Today is Friday and I am a duck. Is that a pod hotel?
I am not averse to an incredibly nice hotel. The Easy Hotel however is an incredibly horrible hotel but at an incredibly appealing price. The £5 a night opening offer was certainly impressive; the fact there was no window was not. I’ve never really gone in for horror films. I even walked out of The Others halfway though because I was so scared. Since crisps sandwiches and hammer house of horrors with my mum, I’ve not really done scary. That is until the hammer horror house of Easyjet / hotel. Plasticky pod n’ bright orange, it was if the inside of an Easyjet plane had morphed into a tupperware box just big enough to hold a human being. The nights have been a nightmare, literally, the only good thing has been our method of transportation with RockstarzLimo.com services. We had had many type of travelling issues with cars and rvs in other places, once in Colombia we had problems with the engine, they changed us our ride for another car, (if you’re ready to buy another car then sell your car simply and securely on Autozin), and the other one had issues with the radio, good thing we found information in a website and believe me it took so long that You will know how to unlock gm radio after several hours of trying
So, in my dream last night, (yes here we go) there is a girl with whom I am in love (even though in waking life I’m not gay). Anyway, I kill her and chop her up into pieces, and then put her in plastic bags with the fourteen others. Then I try and stick them back together. This doesn’t work out so well, so I need to hide them, and as I am doing so, here is the girl I love again, who now looks fine actually, only now she has a different hair style. She appears to have forgiven me. Or has she? No she hasn’t, so here we go again with more endless running through blackened woods; a clever endlessly inches from my head – such is love. Throughout the whole night and and oddly through our whole lives (they say dreams last 2 minutes, they are wrong) – we keep meeting and every time we do so she has a new hairstyle which is nice – yet her spiritual disarray dismays and I set out to save her across time. Eventually some sort of addiction of unknown origin gets her, I think, and she stays too long in a the land of nothing from which she cannot escape.
Well thank God for the end of this particular night for both you and I 😉 I note with certain sigh that I am booked in for another six nights soon. All I can say is, be careful when you google pod hotels.

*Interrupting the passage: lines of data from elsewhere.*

-- ==== Sys2Proof/Tests/Slice0.lean ====
section
/-!
SUPPORT. Tests and witnesses.

The expected values of the tests come from spec/95_test_vectors.md, whose section or program each
docstring names.  The witnesses show, for every obligation with hypotheses, a concrete state and
operands that meet them.
-/

namespace Sys2Proof.Tests

open Sys2Proof Sys2Proof.Machine

/-! ### Helpers -/

/-- The state an outcome goes on in. -/
def after : Host.Outcome State Fault Refusal → Option State
  | .next s => some s
  | .fault _ => none
  | .refused _ => none

theorem next_of_after {o : Host.Outcome State Fault Refusal} (h : (after o).isSome = true) :
    ∃ t, o = .next t := by
  cases o with
  | next t => exact ⟨t, rfl⟩
  | fault _ => cases h
  | refused _ => cases h

theorem next_with {p : State → Prop} [DecidablePred p] {o : Host.Outcome State Fault Refusal}
    (h : (after o).any (fun t => decide (p t)) = true) : ∃ t, o = .next t ∧ p t := by
  cases o with
  | next t => exact ⟨t, rfl, of_decide_eq_true h⟩
  | fault _ => cases h
  | refused _ => cases h

/-- The reason an outcome is refused for. -/
def whyRefused : Host.Outcome State Fault Refusal → Option Refusal
  | .next _ => none
  | .fault _ => none
  | .refused r => some r

/-- Bytes placed in memory from `base` on; none of them is 0. -/
def cells (base : Nat) (bytes : List Nat) : Memory :=
  (List.range bytes.length).map fun i => (base + i, BitVec.ofNat 8 (bytes.getD i 0))

/-- An idle instance with the message "abc" (section 12, P2). -/
def abcState : State :=
  { State.reset with msgAddr := 0x1000, msgLenLo := 3, mem := cells 0x1000 [0x61, 0x62, 0x63] }

/-- An idle instance with a one-byte message at the top of memory (section 12, P10). -/
def topState : State := { State.reset with msgAddr := 0xFFFFFFFF, msgLenLo := 1 }

/-- An idle instance with the key "key" and the fox message (section 12, P4). -/
def foxState : State :=
  { State.reset with
    keyAddr := 0x2000, keyLen := 3, msgAddr := 0x3000, msgLenLo := 43
    mem := cells 0x2000 [0x6b, 0x65, 0x79] ++
      cells 0x3000
        ([0x54, 0x68, 0x65, 0x20, 0x71, 0x75, 0x69, 0x63, 0x6b, 0x20, 0x62, 0x72, 0x6f, 0x77, 0x6e,
          0x20, 0x66, 0x6f, 0x78, 0x20, 0x6a, 0x75, 0x6d, 0x70, 0x73, 0x20, 0x6f, 0x76, 0x65, 0x72] ++
         [0x20, 0x74, 0x68, 0x65, 0x20, 0x6c, 0x61, 0x7a, 0x79, 0x20, 0x64, 0x6f, 0x67]) }

/-- An idle instance with a 65-byte key 00 01 .. 40 and the message "abc" (section 7, K65). -/
def longKeyState : State :=
  { abcState with
    keyAddr := 0x2000, keyLen := 65
    mem := cells 0x1000 [0x61, 0x62, 0x63] ++ cells 0x2001 ((List.range 64).map (· + 1)) }

/-- An idle instance with the items 00 × 32, 01 × 32, 02 × 32 (section 12, P5). -/
def itemsState : State :=
  { State.reset with
    itemAddr := 0x4000, itemCount := 3
    mem := cells 0x4020 (List.replicate 32 1 ++ List.replicate 32 2) }

/-- The platform admits addresses below 0x5002 only (section 12, P8); every buffer ends above. -/
def edgeState : State :=
  { State.resetOn { regBase := 0, nodeCap := 8, regions := [⟨0, 0x5002, false⟩] } with
    msgAddr := 0x5000, msgLenLo := 4, keyAddr := 0x5001, keyLen := 2, itemAddr := 0x5002
    itemCount := 1 }

/-- The reads of the addresses from 0x5001 on have side effects; every buffer reaches them. -/
def sideState : State :=
  { State.resetOn
      { regBase := 0x100, nodeCap := 8, regions := [⟨0, 0x5001, false⟩, ⟨0x5001, 0x1000, true⟩] } with
    msgAddr := 0x5000, msgLenLo := 2, keyAddr := 0x5001, keyLen := 1, itemAddr := 0x4FE1
    itemCount := 2 }

/-- The engine has just accepted HASH of "abc". -/
def busyState : State := abcState.writeReg .cmd 0x00000003

/-- The same, with the host waiting for the end. -/
def waitState : State := { busyState with schedule := [.host .wait] }

/-- The chaining state of section 12, P3 after its first block. -/
def midState : Words8 :=
  { a := 0x85E655D6, b := 0x417A1795, c := 0x3363376A, d := 0x624CDE5C
    e := 0x76E09589, f := 0xCAC5F811, g := 0xCC4B32C1, h := 0xF20E533A }

/-- An idle instance with the padded block of "abc" in BLK (section 12, P1). -/
def blockState : State :=
  { State.reset with
    blk := #v[0x61626380, 0, 0, 0, 0, 0, 0, 0, 0, 0, 0, 0, 0, 0, 0, 0x18] }

/-! ### Well-formedness refuses -/

/-- R110: a reserved bit. -/
theorem test_reserved_bit_refused :
    reservedBitsZero 0x00000013 = false ∧ commandWordWellFormed 0x00000013 = false ∧
      reservedBitsZero 0x80000001 = false ∧ commandWordWellFormed 0x80000001 = false := by decide

/-- R112: an undefined opcode. -/
theorem test_undefined_opcode_refused :
    opcodeDefined 0x00000000 = false ∧ commandWordWellFormed 0x00000000 = false ∧
      opcodeDefined 0x00000006 = false ∧ commandWordWellFormed 0x00000006 = false := by decide

/-- R86: an access of another width, off alignment, or outside the block. -/
theorem test_malformed_access_refused :
    accessIsWord 2 = false ∧ accessWellFormed 0x00C 2 = false ∧
    accessIsAligned 0x00E = false ∧ accessWellFormed 0x00E 4 = false ∧
    accessIsInBlock 0x100 = false ∧ accessWellFormed 0x100 4 = false := by decide

/-- R86, R81, R340 on the bus. -/
theorem test_bus_refusals :
    whyRefused (State.reset.busWrite 0x00C 1 1) = some (.malformedAccess 0x00C 1) ∧
    whyRefused (State.reset.busRead 0x00E 4) = some (.malformedAccess 0x00E 4) ∧
    whyRefused (State.reset.busRead 0x100 4) = some (.outsideRegisterSpace 0x100) ∧
    whyRefused (State.reset.assertReset.busRead 0x010 4) = some .accessDuringReset := by decide

/-! ### Decoding, word by word (30_encoding.md R111: 28 reserved zero bits, then OP) -/

theorem test_decode_init :
    decode 0b0000000000000000000000000000_0001 = .instr .init ∧
      decodeTableWord 32 0b0001 = some .init := by decide

theorem test_decode_compress :
    decode 0b0000000000000000000000000000_0010 = .instr .compress ∧
      decodeTableWord 32 0b0010 = some .compress := by decide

The reason I am writing this is that I had an idea for a different kind of hotel for anyone out there with a few million knocking about. How about you just buy a whole terrace of run down Georgian houses, the ones with lots of floors. Somewhere maybe out of London, unless you are a drugs lord, a lord or perhaps from abroad. And then, make a magic hotel. Each house can be a different era. Then you can hire actors as staff. (Only they have to be able to do the work as well). Each hotel can be from a different time. You can go to 1880, 1900, 1920, 1940, 1960, 1980, 2000 with maybe an Easy Hotel as sponsor and a thus happy horror finale on the end.
Guests can hire clothes from each era on arrival and the staff can speak in Olde English etc and display the manners according to that time. And each house can have the games and parties of the era too. There could be croquet in the garden for the 1920s and Downton Abbey Dancing in the drawing room. It could even be all kinkily sexist with enforced knitting for the ladies circa 1900. And then of course, at the end, we can all return to 2014 and with the knowledge that it is indeed possible to be a female choreographer and live happily ever after.
A toast then: to dreaming nightmares back into dreams and making them come true.